[Recorded data]
@[simp] theorem State.abortWork_lasting (s : State) (step : BitVec 32) : (State.abortWork s step).lasting = s.lasting := by
  unfold State.abortWork
  repeat' (first
    | with_reducible rfl | dsimp only
    | simp only [lasting_update, State.setCore_lasting, State.abortReplay_lasting, State.qFlagsHeads_lasting, State.discardWaiting_lasting,
        State.haltAll_lasting, State.endStopped_lasting]
    | refine (lasting_foldl _ _ (fun _ _ => ?_) _).trans ?_ | split)

@[simp] theorem State.closeWork_lasting (s : State) (self : Nat) : (State.closeWork s self).lasting = s.lasting := by
  unfold State.closeWork
  repeat' (first
    | with_reducible rfl | dsimp only
    | simp only [State.setState_lasting, State.setCore_lasting, State.endCmd_lasting, State.disarm_lasting, State.qFlagsHeads_lasting, State.returnCredits_lasting,
        State.haltAll_lasting, State.endStopped_lasting]
    | refine (lasting_foldl _ _ (fun _ _ => ?_) _).trans ?_ | split)

@[simp] theorem State.closeEnd_lasting (s : State) : (State.closeEnd s).lasting = s.lasting := by
  unfold State.closeEnd
  repeat' (first
    | with_reducible rfl | dsimp only | simp only [State.setState_lasting, State.setCore_lasting, State.setQsteps_lasting]
    | refine (lasting_foldl _ _ (fun _ _ => ?_) _).trans ?_)

@[simp] theorem State.stopQuiet_lasting (s : State) (c : Cmd) : (State.stopQuiet s c).lasting = s.lasting := by
  simp only [State.stopQuiet, State.endCmd_lasting, lasting_update]

@[simp] theorem State.timeOut_lasting (s : State) (c : Cmd) : (State.timeOut s c).lasting = s.lasting := by
  unfold State.timeOut
  dsimp only
  repeat' split
  all_goals simp only [State.cmdOutcome_lasting, State.replyTo_lasting, State.keepCmd_lasting, State.haltStreams_lasting, State.launchStep_lasting,
      State.settleQueues_lasting, State.goOn_lasting,
      State.stopQuiet_lasting]

@[simp] theorem State.fillOn_lasting (s : State) : (State.fillOn s).lasting = s.lasting := by
  unfold State.fillOn
  dsimp only
  split <;> rfl

@[simp] theorem State.idle_lasting (s : State) : (State.idle s).lasting = s.lasting := by
  unfold State.idle
  dsimp only
  rw [lasting_update, State.fillOn_lasting, State.creditsBack_lasting, State.modNotar_lasting]
  split
  · exact State.endDump_lasting ..
  · rfl

@[simp] theorem State.deliver_lasting (x : List (ErgAccess × Answer) × State) : (State.deliver x).lasting = x.2.lasting := by
  unfold State.deliver
  exact lasting_foldl _ _ (fun _ _ => State.answer_lasting ..) _

/-! Operations of Machine/ErgGroup.lean. -/

@[simp] theorem State.resendFrames_lasting (s : State) (p : Fin 16) (l : List (BitVec 12 × ErgPacket)) : (State.resendFrames s p l).lasting =
    s.lasting := by
  unfold State.resendFrames
  repeat' (first
    | with_reducible rfl | dsimp only | simp only [State.send_lasting]
    | refine (lasting_foldl _ _ (fun _ _ => ?_) _).trans ?_)

@[simp] theorem State.contributed_lasting (s : State) (i : Issuer) (tag : Nat) (ans : Answer) : (State.contributed s i tag ans).lasting =
    s.lasting := by
  simp only [State.contributed, State.answer_lasting]

@[simp] theorem State.collArrives_lasting (s : State) (p : Fin 16) (pkt : ErgPacket) (ops : List Nat) : (State.collArrives s p pkt ops).lasting =
    s.lasting := by
  unfold State.collArrives
  exact State.arrives_lasting _ _ _ _ _ fun s => State.sequenceColl_lasting _ _ _ _ fun s ws => State.offer_lasting ..

/-! Operations of Machine/Spdm.lean. -/

@[simp] theorem State.modConn_lasting (s : State) (t : Transport) (f : SpdmConn → SpdmConn) : (State.modConn s t f).lasting = s.lasting := rfl

@[simp] theorem State.mctpReply_lasting (s : State) (l : List Byte) : (State.mctpReply s l).lasting = s.lasting := rfl

@[simp] theorem State.spdmSend_lasting (s : State) (t : Transport) (secure : Bool) (l : List Byte) : (State.spdmSend s t secure l).lasting =
    s.lasting := by
  unfold State.spdmSend
  dsimp only
  repeat' split
  all_goals simp only [State.send_lasting, State.mctpReply_lasting]

@[simp] theorem State.spdmMaybeLater_lasting (s : State) (t : Transport) (l : List Byte) : (State.spdmMaybeLater s t l).lasting = s.lasting := by
  simp only [State.spdmMaybeLater, State.draw_lasting, State.modConn_lasting, State.spdmSend_lasting, lasting_ite, ite_self]

@[simp] theorem State.signed_lasting (s : State) (slot : Nat) (l : List Byte) : (State.signed s slot l).2.lasting = s.lasting := rfl

@[simp] theorem State.txGo_lasting (s : State) (len : Byte) : (State.txGo s len).lasting = s.lasting := by
  simp only [State.txGo, State.modNotar_lasting, lasting_update, lasting_ite, ite_self]

@[simp] theorem State.rxDone_lasting (s : State) : (State.rxDone s).lasting = s.lasting := by
  simp only [State.rxDone, State.modNotar_lasting, lasting_ite, ite_self]

theorem State.spdmServe_lasting (s : State) (x : Transport) (ok : SpdmConn → Bool) (f : State → State) (t : State)
    (hf : ∀ s, (f s).lasting = s.lasting) (h : s.spdmServe x ok f = .next t) : t.lasting = s.lasting := by
  cases h
  simp only [lasting_ite, hf, State.spdmSend_lasting, ite_self]

/-! Operations of Machine/Power.lean. -/

@[simp] theorem State.modPower_lasting (s : State) (f : Power → Power) : (State.modPower s f).lasting = s.lasting := rfl

@[simp] theorem State.setPwrGood_lasting (s : State) (v : Bool) : (State.setPwrGood s v).lasting = s.lasting := by
  simp only [State.setPwrGood, State.send_lasting, State.modPower_lasting, lasting_ite, ite_self]

@[simp] theorem State.setThermTrip_lasting (s : State) (v : Bool) : (State.setThermTrip s v).lasting = s.lasting := by
  simp only [State.setThermTrip, State.send_lasting, State.modPower_lasting, lasting_ite, ite_self]

@[simp] theorem State.pmSet_lasting (s : State) (i : Fin 6) : (State.pmSet s i).lasting = s.lasting := by
  simp only [State.pmSet, State.msix_lasting, State.ibi_lasting, State.modPower_lasting, lasting_ite, ite_self]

**Work instructions:** Your answer must be the line containing "State.spdmSend_lasting, lasting_ite, ite_self]" and every line after it through the end of the records above, reproduced exactly and alone.

**Answer to this exercise:**
  simp only [State.spdmMaybeLater, State.draw_lasting, State.modConn_lasting, State.spdmSend_lasting, lasting_ite, ite_self]

@[simp] theorem State.signed_lasting (s : State) (slot : Nat) (l : List Byte) : (State.signed s slot l).2.lasting = s.lasting := rfl

@[simp] theorem State.txGo_lasting (s : State) (len : Byte) : (State.txGo s len).lasting = s.lasting := by
  simp only [State.txGo, State.modNotar_lasting, lasting_update, lasting_ite, ite_self]

@[simp] theorem State.rxDone_lasting (s : State) : (State.rxDone s).lasting = s.lasting := by
  simp only [State.rxDone, State.modNotar_lasting, lasting_ite, ite_self]

theorem State.spdmServe_lasting (s : State) (x : Transport) (ok : SpdmConn → Bool) (f : State → State) (t : State)
    (hf : ∀ s, (f s).lasting = s.lasting) (h : s.spdmServe x ok f = .next t) : t.lasting = s.lasting := by
  cases h
  simp only [lasting_ite, hf, State.spdmSend_lasting, ite_self]

/-! Operations of Machine/Power.lean. -/

@[simp] theorem State.modPower_lasting (s : State) (f : Power → Power) : (State.modPower s f).lasting = s.lasting := rfl

@[simp] theorem State.setPwrGood_lasting (s : State) (v : Bool) : (State.setPwrGood s v).lasting = s.lasting := by
  simp only [State.setPwrGood, State.send_lasting, State.modPower_lasting, lasting_ite, ite_self]

@[simp] theorem State.setThermTrip_lasting (s : State) (v : Bool) : (State.setThermTrip s v).lasting = s.lasting := by
  simp only [State.setThermTrip, State.send_lasting, State.modPower_lasting, lasting_ite, ite_self]

@[simp] theorem State.pmSet_lasting (s : State) (i : Fin 6) : (State.pmSet s i).lasting = s.lasting := by
  simp only [State.pmSet, State.msix_lasting, State.ibi_lasting, State.modPower_lasting, lasting_ite, ite_self]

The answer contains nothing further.